theorem oneHalf_bits {p : Prefix} (hlen : p.len < 64) (k : Nat) : (oneHalf p).bits.getMsbD k = if k = p.len then true else p.bits.getMsbD k := by
  have hone : (1#64 <<< (63 - p.len)).getMsbD k = decide (k = p.len) := by
    rw [BitVec.getMsbD_shiftLeft, BitVec.getMsbD_one]
    have hiff : k + (63 - p.len) = 63 ↔ k = p.len := by omega
    simp only [show (64 - 1 : Nat) = 63 from rfl, hiff]
    simp
  show (p.bits ||| (1#64 <<< (63 - p.len))).getMsbD k = _
  rw [BitVec.getMsbD_or, hone]
  by_cases he : k = p.len
  · subst he
    simp
  · simp [he]

theorem underHalf_one {p : Prefix} {identity : Identity} (hlen : p.len < 64) :
    underPrefix (oneHalf p) identity = (underPrefix p identity && identity.getMsbD p.len) := by
  rw [Bool.eq_iff_iff, Bool.and_eq_true, underPrefix_iff, underPrefix_iff]
  show (∀ k, k < p.len + 1 → _ = (oneHalf p).bits.getMsbD k) ↔ _
  rw [Nat.forall_lt_succ_right, oneHalf_bits hlen p.len, if_pos rfl]
  refine and_congr_left fun _ => forall₂_congr fun k hk => ?_
  rw [oneHalf_bits hlen k, if_neg (by omega)]

/-! ### The statement -/

/-- How the end of the sweep `w`, numbered `number`, is reported (R109, R191). -/
def endReport (w : Sweep) (number code found opens : Nat) (u : State) : State :=
  match w.origin with
  | .automatic => issue (.sweepEnded w.issued found number code w.confirmPasses opens) 0 u
  | .order _ => completeHeld .sweep
    { code := .ok
      results := padTo 32 ([BitVec.ofNat 8 code, BitVec.ofNat 8 number] ++ leBytes 2 found ++
        leBytes 2 w.issued ++ leBytes 2 w.confirmPasses ++ leBytes 2 opens) } u

theorem leBytes_one (n : Nat) : leBytes 1 n = [BitVec.ofNat 8 n] := rfl

theorem reportSweep_complete {v w : Sweep} {number : Nat} (u : State) (ho : v.origin = w.origin) (hi : v.issued = w.issued)
    (hc : v.confirmPasses = w.confirmPasses) (hn : u.su.sweepNumber = number) :
    reportSweep .complete v u = endReport w number 1 v.found 0 u := by
  subst hn
  unfold reportSweep endReport
  rw [ho, hi, hc]
  cases w.origin with
  | automatic => rfl
  | order slot => simp only [sweepCompletion, endCode, endResult, openPrefixes, leBytes_one, hi, hc, List.cons_append, List.nil_append]

theorem reportSweep_truncated {v w : Sweep} {number : Nat} (u : State) (ho : v.origin = w.origin) (hi : v.issued = w.issued)
    (hc : v.confirmPasses = w.confirmPasses) (hn : u.su.sweepNumber = number) :
    reportSweep .truncated v u = endReport w number 2 v.found (v.stack.length + 1) u := by
  subst hn
  unfold reportSweep endReport
  rw [ho, hi, hc]
  cases w.origin with
  | automatic => rfl
  | order slot => simp only [sweepCompletion, endCode, endResult, openPrefixes, leBytes_one, hi, hc, List.cons_append, List.nil_append]
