-- ==== Sys2Proof/Laws/Step.lean ====
section
/-! SUPPORT. What one clock cycle can do, said once, and how runs compose. -/

namespace Sys2Proof.Machine

/-! ## One equation per turn -/

theorem step_of_reset (s : State) (h : s.turn = .reset) : step s = .next s.takeReset := by
  simp [step, h]

theorem step_of_none (s : State) (h : s.turn = .none) : step s = .next (s.endCycle s.beginCycle) := by
  simp [step, h]

theorem step_of_handler (s : State) (h : s.turn = .handler) :
    step s = s.finish (exec .update s.beginCycle) := by
  simp [step, h]

theorem step_of_command (s : State) (i : Instr) (h : s.turn = .foreground) (hf : s.fetch = .ok i) :
    step s = s.finish (exec i s.beginCycle) := by
  simp [step, h, hf]

theorem step_of_illegal (s : State) (r : Reject) (h : s.turn = .foreground) (hf : s.fetch = .error r) :
    step s = .next (s.endCycle (s.beginCycle.raiseFault .illegalCommand)) := by
  simp [step, h, hf]

/-- A clock edge answers a next state exactly for the next state of the agent's step. -/
theorem State.finish_next_iff (held : State) (o : Host.Outcome State Fault Refusal) (t : State) :
    held.finish o = .next t ↔ ∃ u, o = .next u ∧ t = held.endCycle u := by
  cases o <;> simp [State.finish, eq_comm]

/-- The inversion of `step`: the five ways a cycle can end in a next state. -/
theorem step_cases {s t : State} (h : step s = .next t) :
    (s.turn = .reset ∧ t = s.takeReset) ∨
    (s.turn = .none ∧ t = s.endCycle s.beginCycle) ∨
    (s.turn = .handler ∧ ∃ u, exec .update s.beginCycle = .next u ∧ t = s.endCycle u) ∨
    (s.turn = .foreground ∧ ∃ i u, s.fetch = .ok i ∧ exec i s.beginCycle = .next u ∧ t = s.endCycle u) ∨
    (s.turn = .foreground ∧ (∃ r, s.fetch = .error r) ∧
      t = s.endCycle (s.beginCycle.raiseFault .illegalCommand)) := by
  cases hT : s.turn with
  | reset => rw [step_of_reset s hT] at h; cases h; exact .inl ⟨rfl, rfl⟩
  | none => rw [step_of_none s hT] at h; cases h; exact .inr (.inl ⟨rfl, rfl⟩)
  | handler =>
    rw [step_of_handler s hT, State.finish_next_iff] at h
    exact .inr (.inr (.inl ⟨rfl, h⟩))
  | foreground =>
    cases hF : s.fetch with
    | ok i =>
      rw [step_of_command s i hT hF, State.finish_next_iff] at h
      obtain ⟨u, hu, ht⟩ := h
      exact .inr (.inr (.inr (.inl ⟨rfl, i, u, rfl, hu, ht⟩)))
    | error r =>
      rw [step_of_illegal s r hT hF] at h
      cases h
      exact .inr (.inr (.inr (.inr ⟨rfl, ⟨r, rfl⟩, rfl⟩)))

/-- Every step consumes one cycle's inputs. -/
theorem endCycle_inpAt (held t : State) (j : Nat) : (held.endCycle t).inpAt j = held.inpAt (j + 1) := by
  simp [State.inpAt]

/-! ## Runs -/

theorem runFor_succ_of_step {s t : State} (k : Nat) (h : step s = .next t) :
    runFor (k + 1) s = runFor k t := by
  simp [runFor, h]

/-- A run of `m + n` cycles is a run of `m` and then one of `n`. -/
theorem runFor_add {s t : State} (m n : Nat) (h : runFor m s = .next t) :
    runFor (m + n) s = runFor n t := by
  induction m generalizing s with
  | zero => cases h; simp
  | succ m ih =>
    cases hs : step s with
    | next u =>
      rw [runFor_succ_of_step m hs] at h
      rw [Nat.succ_add, runFor_succ_of_step _ hs, ih h]
    | fault r => simp [runFor, hs] at h
    | refused r => simp [runFor, hs] at h

end Sys2Proof.Machine
end

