-- ==== Sys2Proof/Tests/Slice0.lean ====
section
/-! SUPPORT. Tests. The words and the expected results are those of `95_test_vectors.md` (V<n>) or
written out from `30_encoding.md`. Each statement with hypotheses has a `witness_<statement>` here: a
concrete state and operands that meet them all together. -/

namespace Sys2Proof.Tests

open Sys2Proof Sys2Proof.Machine

/-! ## Decoding -/

theorem test_decode_cten : decodeTableWord 40 0x01DEADBEEF = some .cten := by decide
theorem test_decode_goalc : decodeTableWord 40 0x02000000FA = some (.goalc 250#32) := by decide
theorem test_decode_goalms : decodeTableWord 40 0x0300000001 = some (.goalms 1#32) := by decide
theorem test_decode_reached : decodeTableWord 40 0x0480000040 = some (.reached 0x80000040#32) := by decide
theorem test_decode_sleep : decodeTableWord 40 0x0500000020 = some (.sleep 0x20#32) := by decide
theorem test_decode_txinit : decodeTableWord 40 0x0805F5E100 = some (.txinit 100000000#32) := by decide
theorem test_decode_tx : decodeTableWord 40 0x0912345678 = some (.tx 0x345678#24) := by decide
theorem test_decode_txidx : decodeTableWord 40 0x0AFFFFFFF9 = some (.txidx 1#3) := by decide
theorem test_decode_acqinit : decodeTableWord 40 0x10FFFFFFFF = some .acqinit := by decide
theorem test_decode_acqrd : decodeTableWord 40 0x1100000002 = some (.acqrd 2#32) := by decide
theorem test_decode_update : decodeTableWord 8 1 = some .update := by decide

/-- V6. -/
theorem test_decode_illegal :
    [0x0000000000, 0x0600000000, 0x0B00000001, 0x1200000000, 0xFF00000000].all
      (fun w => decide (decodeTableWord 40 w = none)) = true := by decide

/-- No event, no operation (R82). -/
theorem test_decode_no_event : decodeTableWord 8 0 = none := by decide

/-- V1, V2, V3: the assembler (R88). -/
theorem test_assemble :
    assemble { mn := .cten, operand := none } = some 0x0100000000#40 ∧
    assemble { mn := .goalc, operand := some 250 } = some 0x02000000FA#40 ∧
    assemble { mn := .tx, operand := some 0xFF } = some 0x09000000FF#40 := by decide

/-! ## Ill-formed terms, one for each check -/

theorem test_illformed_operand_missing : (AsmLine.operandPresent { mn := .goalc, operand := none }) = false := by decide
theorem test_illformed_operand_extra : (AsmLine.wellFormed { mn := .cten, operand := some 0 }) = false := by decide
theorem test_illformed_operand_large : (AsmLine.operandInRange { mn := .sleep, operand := some (2 ^ 32) }) = false := by decide
theorem test_illformed_pulse_short : (pulseInRange 299) = false := by decide
theorem test_illformed_pulses : ({ Config.reference with nomT1l := 2001 }).pulsesInRange = false := by decide
theorem test_illformed_palette :
    ({ Config.reference with palette := Vector.replicate 8 0x0000FF#24 }).blackFirst = false := by decide
theorem test_illformed_blue_black : ({ Config.reference with palette := Vector.replicate 8 0 }).blueSecond = false := by decide
theorem test_illformed_blue_white :
    ({ Config.reference with palette := Config.defaultPalette.set 1 0xFFFFFF#24 }).wellFormed = false := by decide
theorem test_illformed_gap : ({ Config.reference with nomTrst := 24999 }).gapNear = false := by decide
theorem test_illformed_params : ({ Config.reference with nomT0h := 0 }).wellFormed = false := by decide
theorem test_wellformed_reference : Config.reference.wellFormed = true := by decide

/-! ## Helpers -/

/-- The outcome is a next state with the property. -/
def nextWith (o : Host.Outcome State Fault Refusal) (p : State → Bool) : Bool :=
  match o with
  | .next t => p t
  | .fault _ => false
  | .refused _ => false

theorem exists_next {o : Host.Outcome State Fault Refusal} (h : nextWith o (fun _ => true) = true) :
    ∃ t, o = .next t := by
  cases o with
  | next t => exact ⟨t, rfl⟩
  | fault r => cases h
  | refused r => cases h

/-- The operation with table word `w` run as the next step of `s` gives the response `err`, `data`. -/
def responds (s : State) (w : Nat) (err : BitVec 2) (data : Word) : Bool :=
  nextWith (step (s.withFetchWord 40 w)) fun t => decide (t.resp = some { err := err, data := data } ∧ t.seq = .idle)

/-- A state with a running counter at `c`, a short table, samples in `RAW` and an armed interrupt. -/
def small (c : Word) : State :=
  { State.reset with
    cnt := c, cntEn := true, fHz := 168000000, t0h := 2, t0l := 3, t1h := 4, t1l := 1, trst := 5
    raw := #v[1, 2100, 4095, 0, 65535], irqArmed := true }

/-- The same with the command word `w` in execution. -/
def running (c : Word) (w : CmdWord) : State :=
  { small c with cmdreg := w, seq := startSeq (opField w) }

/-- Channel `c` as the vectors V40 to V43 give it, the update at its channel step. -/
def atChannel (c : Fin 5) (acc : Word) (slot raw : Sample) : State :=
  { small 7 with
    acc := (small 7).acc.set c acc, ring := Vector.replicate 5 (Vector.replicate 32 slot)
    raw := (small 7).raw.set c raw, updActive := true, updCh := BitVec.ofNat 3 c.val }

/-- What the channel step leaves in `ACC`, the slot and `FILT` of channel `c`. -/
def channelGives (c : Fin 5) (acc : Word) (slot raw : Sample) (acc' : Word) (filt' : Sample) : Bool :=
  nextWith (step (atChannel c acc slot raw)) fun t =>
    decide (t.acc[c] = acc' ∧ t.ring[c][0] = raw ∧ t.filt[c] = filt' ∧ t.updCh.toNat = c.val + 1)

/-! ## Timer -/

/-- V18: the tick of the cycle of `CTEN`'s own step does not happen. -/
theorem test_cten : nextWith (step (State.reset.withFetchWord 40 0x0100000000))
    (fun t => decide (t.cntEn = true ∧ t.cnt = 0 ∧ t.resp = some { err := 0, data := 0 })) = true := by decide

/-- V8, V9. -/
theorem test_goalc : responds (small 1000) 0x02000000FA 0 0x000004E2 = true ∧
    responds (small 0xFFFFFFF0) 0x0200000020 0 0x00000010 = true := by decide

/-- V16a, V16h, with `CNT = 0`. -/
theorem test_goalms : responds (small 0) 0x0300000001 0 0x00029040 = true ∧
    responds (small 0) 0x03000063DE 0 0x0001D780 = true := by decide

/-- V16k: the product needs 64 bits. -/
theorem test_goalms_wide : responds { small 0 with fHz := 0xFFFFFFFF } 0x03FFFFFFFF 0 0x4B439581 = true := by decide

/-- V10, V12, V15. -/
theorem test_reached : responds (small 9) 0x0400000009 0 1 = true ∧ responds (small 5) 0x04FFFFFFFB 0 1 = true ∧
    responds (small 0x1B) 0x0480000040 0 1 = true := by decide

/-- V11, V13, V14. -/
theorem test_reached_not : responds (small 9) 0x040000000A 0 0 = true ∧ responds (small 9) 0x0480000009 0 0 = true ∧
    responds (small 9) 0x048000000A 0 1 = true := by decide

/-- V17a, V17d: answered in the first cycle. -/
theorem test_sleep_at_once : responds (small 100) 0x0500000000 0 0 = true ∧
    responds (small 100) 0x0580000001 0 0 = true := by decide

/-- V17c: the first cycle of the wait. -/
theorem test_sleep_waits : nextWith (step ((small 0xFFFFFFF5).withFetchWord 40 0x0500000020))
    (fun t => decide (t.goal = 0x15 ∧ t.waiting = true ∧ t.resp = none ∧ t.cnt = 0xFFFFFFF6)) = true := by decide

/-! ## Transmitter -/

/-- V21a. -/
theorem test_txinit : nextWith (step (State.reset.withFetchWord 40 0x0805F5E100))
    (fun t => decide (t.fHz = 100000000 ∧ t.t0h = 35 ∧ t.t0l = 80 ∧ t.t1h = 70 ∧ t.t1l = 60 ∧ t.trst = 5000)) = true := by
  decide

/-- V21d: entries below `OVH` wrap. -/
theorem test_txinit_wraps :
    nextWith (step (({ small 0 with cfg := { Config.reference with ovh := 12, admitted := by decide } }).withFetchWord 40 0x08007A1200))
    (fun t => decide (t.t0h = 0xFFFFFFF6 ∧ t.t0l = 0xFFFFFFFA ∧ t.t1h = 0xFFFFFFF9 ∧ t.t1l = 0xFFFFFFF8 ∧ t.trst = 388)) = true := by
  decide

/-- R124, `ENTER`. -/
theorem test_tx_enters : nextWith (step ((small 3).withFetchWord 40 0x0912345678))
    (fun t => decide (t.irqMask = true ∧ t.shift = 0x345678 ∧ t.bitcnt = 24 ∧ t.seq = .txHigh ∧ t.line = false)) = true := by
  decide
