-- ==== Sys2Proof/Machine/Shift.lean ====
section
/-! DEFINITION. The halving and doubling shift units `DIV2` and `MUL2` (`42_shift.md`). -/

namespace Sys2Proof.Machine

/-- The loop of `42_shift.md` R57, limb 32 first: the new limbs and the bit shifted out of the lowest of them. The bit that
enters the most significant limb is 0. -/
def div2Limbs : List Word → List Word × Bit
  | [] => ([], false)
  | w :: ws =>
    let higher := div2Limbs ws
    ((BitVec.ofBool higher.2 ++ w.extractLsb' 1 63) :: higher.1, w.getLsbD 0)

theorem div2Limbs_length (ws : List Word) : (div2Limbs ws).1.length = ws.length := by
  induction ws with
  | nil => rfl
  | cons w ws ih => simp [div2Limbs, ih]

/-- The value shifted right by one bit; the bit shifted out of limb 0 is discarded, `42_shift.md` R57. -/
def div2Big (v : Big) : Big :=
  ⟨⟨(div2Limbs v.toList).1⟩, by simp [div2Limbs_length]⟩

/-- The loop of `42_shift.md` R58, limb 0 first, with the bit `t` shifted in at the bottom: the new limbs and the bit shifted
out of the last of them. -/
def mul2Limbs : List Word → Bit → List Word × Bit
  | [], t => ([], t)
  | w :: ws, t =>
    let higher := mul2Limbs ws (w.getLsbD 63)
    ((w.extractLsb' 0 63 ++ BitVec.ofBool t) :: higher.1, higher.2)

theorem mul2Limbs_length (ws : List Word) (t : Bit) : (mul2Limbs ws t).1.length = ws.length := by
  induction ws generalizing t with
  | nil => rfl
  | cons w ws ih => simp [mul2Limbs, ih]

/-- The value shifted left by one bit; the old bit 2111 is discarded without report, `42_shift.md` R58, R60. -/
def mul2Big (v : Big) : Big :=
  ⟨⟨(mul2Limbs v.toList false).1⟩, by simp [mul2Limbs_length]⟩

/-- `DIV2 xa`, `42_shift.md` R57. -/
def execDiv2 (ra : Reg) (s : State) : Host.Outcome State Fault Refusal :=
  update ra (div2Big (readReg ra s)) idleResponse s

/-- `MUL2 xa`, `42_shift.md` R58. -/
def execMul2 (ra : Reg) (s : State) : Host.Outcome State Fault Refusal :=
  update ra (mul2Big (readReg ra s)) idleResponse s

end Sys2Proof.Machine
end

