theorem bitOf_randomBig (words : Big) (k : Nat) : bitOf (randomBig words) k = (decide (k < 2048) && bitOf words k) := by
  rw [bitOf, bitOf, randomBig, Vector.toList_set, List.getElem?_set]
  obtain hbelow | hhead | habove : k / 64 < 32 ∨ k / 64 = 32 ∨ 33 ≤ k / 64 := by omega
  · have hk : k < 2048 := by omega
    simp [hbelow.ne', hk]
  · have hk : ¬ k < 2048 := by omega
    simp [hhead, hk]
  · have hk : ¬ k < 2048 := by omega
    have hne : 32 ≠ k / 64 := by omega
    simp [hne, habove, hk]

/-- Limb 32 carries the bits from 2048 up, so without it the number is the residue modulo `2^2048`. -/
theorem val_randomBig (words : Big) : val (randomBig words) = val words % 2 ^ 2048 :=
  Nat.eq_of_testBit_eq fun k => by
    rw [testBit_val, bitOf_randomBig, Nat.testBit_mod_two_pow, testBit_val]

theorem val_randomBig_lt (words : Big) : val (randomBig words) < 2 ^ 2048 := by
  rw [val_randomBig]
  exact Nat.mod_lt _ (Nat.two_pow_pos _)

/-- Settles O41: `RND` read as 33 limbs, of which limb 32 is replaced by 0. -/
theorem randKeepsTheHeadroomLimbZero : Obligations.RandKeepsTheHeadroomLimbZero := fun ra s =>
  ⟨randomBig (rndBig s), construct_eq ra _ _,
    fun i => (get_randomBig_castSucc _ i).trans (get_bigOfPort _ i.castSucc), get_randomBig_headroom _,
    val_randomBig_lt _, (val_randomBig _).trans (congrArg (· % 2 ^ 2048) (val_bigOfPort _)),
    toNat_encode_formatU 0xA#4 rfl⟩

/-! ### The whole of `DIN` -/

/-- Settles O42: `DIN` read as 33 limbs stands for the number on the port. -/
theorem loadTakesTheWholeOfDin : Obligations.LoadTakesTheWholeOfDin := fun ra s =>
  ⟨dinBig s, construct_eq ra _ s, get_bigOfPort _, val_bigOfPort _, toNat_encode_formatU 0xB#4 rfl⟩

/-! ### One word, zero extended -/

theorem get_bigOfWord_zero (w : Word) : (bigOfWord w).get 0 = w := rfl

theorem get_bigOfWord_succ (w : Word) (i : Fin 32) : (bigOfWord w).get i.succ = 0#64 := by
  rw [get_eq_toList]
  exact List.getElem_replicate _

theorem toNat_dinWord (s : State) : (dinWord s).toNat = s.ports.din.toNat % 2 ^ 64 :=
  BitVec.extractLsb'_toNat 0 64 _

/-- Settles O43: the low word of `DIN` below 32 limbs of 0 stands for the number of that word. -/
theorem widenZeroExtendsOneWord : Obligations.WidenZeroExtendsOneWord := fun ra s =>
  ⟨bigOfWord (dinWord s), construct_eq ra _ s, get_bigOfWord_zero _, get_bigOfWord_succ _,
    (val_bigOfWord _).trans (toNat_dinWord s), toNat_encode_formatU 0xC#4 rfl⟩

/-! ### The register on `DOUT` -/

/-- Settles O44: the register packed on `DOUT` has its limbs and its number. -/
theorem readDrivesTheRegister : Obligations.ReadDrivesTheRegister := fun ra s =>
  ⟨portOfBig (readReg ra s), respond_doutResponse _ s, portLimb_portOfBig _, toNat_portOfBig _,
    toNat_encode_formatU 0xD#4 rfl⟩

end Sys2Proof.Machine
end

section
/-! The one exception of MWA, `60_exceptions.md` R90: the bytes the decoder rejects, the step it takes for one of them, and
the `ILL` bit of every response. -/

namespace Sys2Proof

/-! ### The illegal bytes -/

theorem wellFormed_splitFields (c : Command) :
    (splitFields c).wellFormed = true ↔
      c.toNat / 16 < 14 ∧ ((6 ≤ c.toNat / 16 ∧ c.toNat / 16 ≤ 9) ∨ c.toNat % 4 = 0) := by
  rw [← opDefined_splitFields, ← formatB_splitFields, ← splitFields_rb_eq_zero]
  simp [CommandFields.wellFormed, CommandFields.rbAllowed]

theorem decode_error_iff (c : Command) :
    (∃ e, decode c = .error e) ↔ ¬ (splitFields c).wellFormed = true := by
  refine ⟨fun ⟨e, herr⟩ hwf => ?_, fun hwf => ?_⟩
  · obtain ⟨i, hok, -⟩ := decode_wellFormed hwf
    simp [herr] at hok
  · rcases hop : (splitFields c).opDefined with - | -
    · exact ⟨_, decode_reservedOpcode hop⟩
    · obtain ⟨hfmt, hrb⟩ : (splitFields c).formatB = false ∧ (splitFields c).rb ≠ 0#2 := by
        simpa [CommandFields.wellFormed, CommandFields.rbAllowed, hop] using hwf
      exact ⟨_, decode_reservedRb hop hfmt hrb⟩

----------

● **Exercise directions**
All lines of the entries above where "hfmt" turns up should be reported.

● **Result of this task**
    · obtain ⟨hfmt, hrb⟩ : (splitFields c).formatB = false ∧ (splitFields c).rb ≠ 0#2 := by
      exact ⟨_, decode_reservedRb hop hfmt hrb⟩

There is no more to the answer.